==== Source data
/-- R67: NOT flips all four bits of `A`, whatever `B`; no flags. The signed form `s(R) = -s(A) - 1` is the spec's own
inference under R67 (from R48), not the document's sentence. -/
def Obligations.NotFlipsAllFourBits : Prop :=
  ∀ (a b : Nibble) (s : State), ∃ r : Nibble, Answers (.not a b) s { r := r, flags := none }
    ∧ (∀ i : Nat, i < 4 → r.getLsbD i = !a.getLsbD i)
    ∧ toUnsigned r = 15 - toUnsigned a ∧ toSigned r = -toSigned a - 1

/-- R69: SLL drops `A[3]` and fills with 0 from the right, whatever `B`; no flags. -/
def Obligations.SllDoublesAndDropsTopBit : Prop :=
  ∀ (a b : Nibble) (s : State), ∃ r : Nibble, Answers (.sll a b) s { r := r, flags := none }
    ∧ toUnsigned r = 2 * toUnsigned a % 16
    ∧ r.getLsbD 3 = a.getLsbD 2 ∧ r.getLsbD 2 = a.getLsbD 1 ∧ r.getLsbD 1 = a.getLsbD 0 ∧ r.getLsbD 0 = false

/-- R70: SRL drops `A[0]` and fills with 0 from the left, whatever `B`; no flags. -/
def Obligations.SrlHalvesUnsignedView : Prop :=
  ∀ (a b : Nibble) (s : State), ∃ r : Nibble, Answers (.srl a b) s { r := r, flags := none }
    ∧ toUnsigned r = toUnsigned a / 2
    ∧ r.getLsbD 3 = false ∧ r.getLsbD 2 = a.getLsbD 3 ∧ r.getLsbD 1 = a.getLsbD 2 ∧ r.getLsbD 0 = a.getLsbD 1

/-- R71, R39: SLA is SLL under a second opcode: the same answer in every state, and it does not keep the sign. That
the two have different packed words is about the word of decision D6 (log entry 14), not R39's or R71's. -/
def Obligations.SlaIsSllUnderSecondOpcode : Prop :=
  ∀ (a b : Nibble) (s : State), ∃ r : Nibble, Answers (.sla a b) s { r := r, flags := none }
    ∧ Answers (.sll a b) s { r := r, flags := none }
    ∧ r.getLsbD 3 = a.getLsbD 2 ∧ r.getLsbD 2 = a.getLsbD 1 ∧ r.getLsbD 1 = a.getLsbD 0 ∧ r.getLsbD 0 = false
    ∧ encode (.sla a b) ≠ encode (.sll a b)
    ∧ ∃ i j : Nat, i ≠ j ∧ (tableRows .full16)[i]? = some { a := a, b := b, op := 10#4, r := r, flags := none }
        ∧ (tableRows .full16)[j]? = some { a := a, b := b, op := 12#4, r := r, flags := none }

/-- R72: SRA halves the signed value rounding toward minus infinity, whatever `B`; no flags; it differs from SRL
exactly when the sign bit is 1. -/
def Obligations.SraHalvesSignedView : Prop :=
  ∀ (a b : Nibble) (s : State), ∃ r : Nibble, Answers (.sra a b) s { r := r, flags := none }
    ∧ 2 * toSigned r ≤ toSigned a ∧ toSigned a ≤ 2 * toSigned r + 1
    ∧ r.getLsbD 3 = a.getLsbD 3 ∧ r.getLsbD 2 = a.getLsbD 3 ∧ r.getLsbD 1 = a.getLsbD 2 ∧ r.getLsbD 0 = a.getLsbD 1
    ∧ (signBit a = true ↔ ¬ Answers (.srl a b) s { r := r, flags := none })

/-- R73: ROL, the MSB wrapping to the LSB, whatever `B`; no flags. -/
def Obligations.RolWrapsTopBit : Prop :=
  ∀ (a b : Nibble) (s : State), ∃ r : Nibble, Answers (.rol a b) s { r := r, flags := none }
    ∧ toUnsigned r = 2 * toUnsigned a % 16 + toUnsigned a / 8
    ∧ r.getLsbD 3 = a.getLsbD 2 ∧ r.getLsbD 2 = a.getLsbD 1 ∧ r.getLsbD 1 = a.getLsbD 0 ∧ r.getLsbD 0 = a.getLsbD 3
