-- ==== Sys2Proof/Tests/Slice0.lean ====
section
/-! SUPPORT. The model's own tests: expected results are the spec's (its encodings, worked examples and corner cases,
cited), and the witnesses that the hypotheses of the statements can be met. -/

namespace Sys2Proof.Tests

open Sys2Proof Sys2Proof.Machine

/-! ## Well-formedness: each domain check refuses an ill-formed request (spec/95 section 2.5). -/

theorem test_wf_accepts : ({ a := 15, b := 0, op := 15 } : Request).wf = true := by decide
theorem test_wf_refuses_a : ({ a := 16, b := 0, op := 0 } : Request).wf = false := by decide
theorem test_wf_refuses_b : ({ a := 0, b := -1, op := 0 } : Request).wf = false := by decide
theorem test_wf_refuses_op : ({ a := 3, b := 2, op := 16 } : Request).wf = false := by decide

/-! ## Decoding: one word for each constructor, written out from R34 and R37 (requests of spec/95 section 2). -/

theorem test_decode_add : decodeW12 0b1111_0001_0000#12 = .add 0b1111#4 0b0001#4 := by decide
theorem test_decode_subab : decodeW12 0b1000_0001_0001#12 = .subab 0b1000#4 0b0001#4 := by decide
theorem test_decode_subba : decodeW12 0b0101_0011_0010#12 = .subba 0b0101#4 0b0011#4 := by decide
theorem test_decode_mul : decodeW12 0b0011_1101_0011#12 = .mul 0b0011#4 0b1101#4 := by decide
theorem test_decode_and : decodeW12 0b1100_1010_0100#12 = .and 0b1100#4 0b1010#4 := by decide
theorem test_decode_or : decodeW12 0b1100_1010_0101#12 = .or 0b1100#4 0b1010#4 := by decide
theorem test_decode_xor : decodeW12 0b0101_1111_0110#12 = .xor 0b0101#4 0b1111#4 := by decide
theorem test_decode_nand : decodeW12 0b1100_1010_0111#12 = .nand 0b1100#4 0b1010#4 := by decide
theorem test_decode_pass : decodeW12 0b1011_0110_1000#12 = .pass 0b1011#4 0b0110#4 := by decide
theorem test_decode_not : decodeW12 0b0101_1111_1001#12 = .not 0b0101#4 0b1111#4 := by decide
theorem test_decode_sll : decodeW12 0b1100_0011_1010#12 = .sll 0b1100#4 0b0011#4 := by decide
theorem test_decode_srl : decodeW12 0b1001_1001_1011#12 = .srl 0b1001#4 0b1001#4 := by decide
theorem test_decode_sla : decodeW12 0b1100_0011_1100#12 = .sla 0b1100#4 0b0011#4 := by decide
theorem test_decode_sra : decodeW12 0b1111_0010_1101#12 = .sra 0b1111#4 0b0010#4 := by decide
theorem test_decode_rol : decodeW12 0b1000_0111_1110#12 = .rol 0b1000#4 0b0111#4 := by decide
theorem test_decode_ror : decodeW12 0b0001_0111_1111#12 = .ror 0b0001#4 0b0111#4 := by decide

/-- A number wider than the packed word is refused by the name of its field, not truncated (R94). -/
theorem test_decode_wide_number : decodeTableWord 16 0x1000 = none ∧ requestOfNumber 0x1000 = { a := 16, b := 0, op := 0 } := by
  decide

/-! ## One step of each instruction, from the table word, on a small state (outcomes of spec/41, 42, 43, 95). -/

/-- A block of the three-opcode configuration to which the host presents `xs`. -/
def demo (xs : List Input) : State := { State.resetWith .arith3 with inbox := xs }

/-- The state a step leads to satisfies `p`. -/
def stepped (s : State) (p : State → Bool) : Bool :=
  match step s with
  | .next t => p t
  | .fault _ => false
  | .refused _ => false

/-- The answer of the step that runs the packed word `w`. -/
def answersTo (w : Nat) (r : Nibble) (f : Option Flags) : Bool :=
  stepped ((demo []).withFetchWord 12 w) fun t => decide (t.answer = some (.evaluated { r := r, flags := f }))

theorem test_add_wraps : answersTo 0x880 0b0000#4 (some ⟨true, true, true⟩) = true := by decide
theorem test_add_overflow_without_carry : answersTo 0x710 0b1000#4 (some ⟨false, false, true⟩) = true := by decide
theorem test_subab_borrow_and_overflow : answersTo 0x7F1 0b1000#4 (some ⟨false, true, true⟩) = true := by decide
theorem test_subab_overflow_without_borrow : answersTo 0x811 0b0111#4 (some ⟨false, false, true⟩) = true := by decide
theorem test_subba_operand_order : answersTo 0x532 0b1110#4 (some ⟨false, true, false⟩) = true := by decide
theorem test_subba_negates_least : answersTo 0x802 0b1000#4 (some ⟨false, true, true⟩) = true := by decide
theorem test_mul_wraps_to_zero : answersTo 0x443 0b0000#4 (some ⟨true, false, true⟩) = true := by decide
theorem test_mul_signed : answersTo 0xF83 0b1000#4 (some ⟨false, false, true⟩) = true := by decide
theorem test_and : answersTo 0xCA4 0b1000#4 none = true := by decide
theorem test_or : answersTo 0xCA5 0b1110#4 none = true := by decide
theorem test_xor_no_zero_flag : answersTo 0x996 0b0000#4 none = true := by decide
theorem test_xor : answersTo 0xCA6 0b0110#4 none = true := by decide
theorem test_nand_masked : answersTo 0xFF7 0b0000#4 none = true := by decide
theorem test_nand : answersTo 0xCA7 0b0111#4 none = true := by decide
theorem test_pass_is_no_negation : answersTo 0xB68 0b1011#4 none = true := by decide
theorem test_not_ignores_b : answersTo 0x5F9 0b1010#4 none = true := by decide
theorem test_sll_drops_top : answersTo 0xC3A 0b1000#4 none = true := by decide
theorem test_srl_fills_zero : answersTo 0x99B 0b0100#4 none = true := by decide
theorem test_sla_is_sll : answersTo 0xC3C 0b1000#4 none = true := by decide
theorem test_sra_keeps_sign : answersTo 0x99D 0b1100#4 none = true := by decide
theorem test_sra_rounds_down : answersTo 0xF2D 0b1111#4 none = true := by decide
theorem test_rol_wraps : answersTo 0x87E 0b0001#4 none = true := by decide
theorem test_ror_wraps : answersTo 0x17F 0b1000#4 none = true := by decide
========
Using the data above, tally each line that has the string "demo" and report only the sum.

Task solution » 2